The numerical arm adds one more input: a dict_num mapping each
entry to a per-residue tensor of shape (L, D), where L
equals the sequence length and D is the number of numerical channels
(embedding or structure dimensions). Real PLM embeddings (ProtT5, ESM)
are heavy to compute, so you generate them separately on a GPU
(e.g. the companion Colab notebook), then save the (L, D) tensors
and load them here; AAanalysis never runs the model itself. To keep this
protocol offline and fast we instead build a small synthetic
dict_num with NumPy. The real workflow would substitute a ProtT5 /
ESM embedding or a DSSP / structure tensor of the same (L, D) shape.

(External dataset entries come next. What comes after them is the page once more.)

-- ==== Sys2Proof/Machine/Links.lean ====
section
/-! DEFINITION. The links between dies, and the fence of a die (R238 to R248, R251 of spec/15_link.md, R303, R471, R478 to R481 of spec/25_reliability.md). -/

namespace Sys2Proof.Machine

/-! ### Flits (R242 to R244, R248) -/

/-- The other end has sent one more flit, and knows how far its flits are acknowledged. What coding has saved of a flit counts at its sender, and for a port whose other
end is outside at its receiver (R251, log 72). -/
def State.sentTo (s : State) (d k acked saved : Nat) : State :=
  let save (p : Port) : Port := { p with saved := p.saved + (if p.coding then saved else 0) }
  match farEnd d k with
  | some (e, j) => s.modPort e j (fun p => save { p with sent := p.sent + 1, acked := max p.acked acked })
  | none => s.modPort d k save

/-- The sender of a link has no room in its replay buffer of 512 flits (R244). -/
def State.replayFull (s : State) (d k : Nat) : Bool :=
  match farEnd d k with
  | some (e, j) => let p := (s.die e).port j; p.acked + 512 ≤ p.sent
  | none => false

/-- The sender of a link, where it is a port of the package, passes traffic too (R245). -/
def State.sends (s : State) (d k : Nat) : Bool :=
  match farEnd d k with
  | some (e, j) => ((s.die e).port j).passes
  | none => true

/-- The fields of a header that the payload gives, as far as they are free (R242, R247; log 72): FMT 0b11 is never sent, and CODED only with TENSOR, where coding is enabled. -/
def headerFields (coding : Bool) (free : Nat) : Nat :=
  let v := free % 2 ^ 39
  let v := if bits v 34 33 = 3 then v - 2 ^ 33 else v
  if bit v 35 && !(coding && bit v 36) then v - 2 ^ 35 else v

/-- The header of the flit that comes to a port (R242): SEQ, ACK and NAK of the sender's counts. The fields that the payload gives are free, and so is the whole header where
the sender is outside (log 72). -/
def State.flitHeader (s : State) (d k : Nat) : Nat :=
  let free := Config.flitHeader s.fresh
  match farEnd d k with
  | some (e, j) =>
    let p := (s.die e).port j
    p.sent % 4096 * 2 ^ 52 + (p.expected + 4095) % 4096 * 2 ^ 40 + b2n p.nak * 2 ^ 39 + headerFields p.coding free
  | none => free / 2 ^ 39 % 2 ^ 25 * 2 ^ 39 + headerFields true free

/-- A flit is refused for its CRC (R244, R251): CRCERR counts it, and the log of the links, array 5 of the die, records its header (R242, R476, log 72). -/
def State.refuseFlit (s : State) (d k : Nat) (first : Bool) : State :=
  let header := s.flitHeader d k
  let s := s.modPort d k (fun p =>
    let p := { p with crcErr := min 65535 (p.crcErr + 1) }
    if first then { p with nak := true, refusals := p.refusals + 1 } else p)
  { s.logDie d 5 false 0 header 0 0 with fresh := s.fresh + 1 }

/-- FLIT_RECEIVE (R244, R248, R251): a flit with a good CRC is accepted in order; a bad one is discarded with every later one until the resend, and counts. The eighth refusal
of one flit trains the link. -/
def execFlitReceive (die port : Nat) (goodCrc : Bool) (s : State) : Out :=
  .next <|
    let p := (s.die die).port port
    if !p.passes || !s.sends die port || s.replayFull die port || 6 ≤ port then s
    else if goodCrc then
      if p.nak then s.sentTo die port 0 0
      else
        let s := s.modPort die port (fun p => { p with expected := p.expected + 1, refusals := 0, epoch := (p.expected + 1) / 4096 })
        { s.sentTo die port (p.expected + 1) (Config.flitSaved s.fresh % 53) with fresh := s.fresh + 1 }
    else
      let s := (s.refuseFlit die port (!p.nak)).sentTo die port 0 0
      if 8 ≤ ((s.die die).port port).refusals then s.trainLink die port else s

/-- NAK_RESEND (R244): the sender resends from the flit after ACK; the receiver accepts again. For a Straits port, whose other end is outside, the port is the receiver. -/
def execNakResend (die port : Nat) (s : State) : Out :=
  .next <|
    match farEnd die port with
    | some (e, j) =>
      if ((s.die e).port j).nak then (s.modPort e j (fun p => { p with nak := false })).modPort die port (fun p => { p with sent := p.acked }) else s
    | none => s.modPort die port (fun p => { p with nak := false })

/-! ### Training (R244, R245, R248) -/

/-- LINK_RETRAIN (R244, R245): RETRAIN written 1, or a flit refused eight times in a row. A link that is up trains at both ends. -/
def execLinkRetrain (die port : Nat) (s : State) : Out :=
  .next <|
    let p := (s.die die).port port
    let asked := p.retrain && (p.state == 0 || p.passes)
    let refused := p.passes && decide (8 ≤ p.refusals)
    if asked || refused then s.trainLink die port else s

/-- A port whose training succeeds (R245): the flits of its replay buffer are sent again (R244). -/
def Port.trained (p : Port) (full : Bool) : Port :=
  if p.state != 1 then p
  else { p with state := if full then 2 else 3, lanes := if full then 8 else 4, retrain := false, refusals := 0, nak := false, detour := false, sent := p.acked,
                degrades := if full then p.degrades else min 255 (p.degrades + 1) }

/-- The route of the joined die goes by its own port again, where it took a detour. -/
def State.straightenEnd (s : State) (d k : Nat) : State :=
  match joinedDie d k with
  | some e => if ((s.die d).port k).detour then s.modDie d (fun q => { q with routes := q.routes.set e (false, k) }) else s
  | none => s

/-- The same at both ends of a link. -/
def State.straighten (s : State) (d k : Nat) : State :=
  match farEnd d k with
  | some (e, j) => (s.straightenEnd d k).straightenEnd e j
  | none => s.straightenEnd d k

/-- LINK_TRAINING_END (R245): both ends of a Narrows link leave TRAINING together. A port that fails is DOWN. -/
def execLinkTrainingEnd (die port : Nat) (outcome : Training) (s : State) : Out :=
  .next <|
    let p := (s.die die).port port
    let ready := match farEnd die port with
      | some (e, j) => ((s.die e).port j).state == 1
      | none => true
    if p.state ≠ 1 then s
    else
      match outcome, ready with
      | .full, true => ((s.straighten die port).modLink die port (fun p => p.trained true))
      | .half, true => ((s.straighten die port).modLink die port (fun p => p.trained false))
      | _, _ => s.linkLost die port 0

/-- LINK_TRAINING_TIMEOUT (R245). -/
def execLinkTrainingTimeout (die port : Nat) (s : State) : Out := .next (if ((s.die die).port port).state = 1 then s.linkLost die port 0 else s)

/-! ### Fenced ports (R245) -/

/-- LINK_FENCE (R245): FENCE is 1, and the port is FENCED. -/
def execLinkFence (die port : Nat) (s : State) : Out := .next (if ((s.die die).port port).fence then s.fencePort die port true else s)

/-- LINK_UNFENCE (R245): FENCE is 0 and no fence holds the port; it is DOWN, with its replay buffer empty and its coding tables reset. -/
def execLinkUnfence (die port : Nat) (s : State) : Out := .next (if ((s.die die).port port).fence then s else s.fencePort die port false)

/-! ### Fencing a die (R478 to R481) -/

/-- DIE_FENCE_OFF (R478): a die's OFF bit for another is set; when every other die has set it, that die stops. -/
def execDieFenceOff (die off : Nat) (s : State) : Out :=
  .next <|
    let s := s.fenceOff die off
    if off < 4 && s.fencedOff off then s.stopDie off else s

/-- MONITOR_RELEASE (R303, R471): a management command releases a frozen die to its fence. -/
def execMonitorRelease (die : Nat) (s : State) : Out := .next (if (s.die die).frozen ∧ !(s.die die).fenceSelf ∧ die < 4 then s.fenceDie die else s)

end Sys2Proof.Machine
end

We use the bundled DOM_GSEC gamma-secretase dataset (substrates
vs. non-substrates) throughout.
import aaanalysis as aa
import numpy as np
aa.options["verbose"] = False
aa.options["random_state"] = 42
# Domain-level gamma-secretase data: substrates (label=1) vs non-substrates (0).
# load_dataset(name=..., n=10) returns 2*n = 20 rows (10 per class).
df_seq = aa.load_dataset(name="DOM_GSEC", n=10)
labels = df_seq["label"].to_list() # use the label column, NOT len(df_seq)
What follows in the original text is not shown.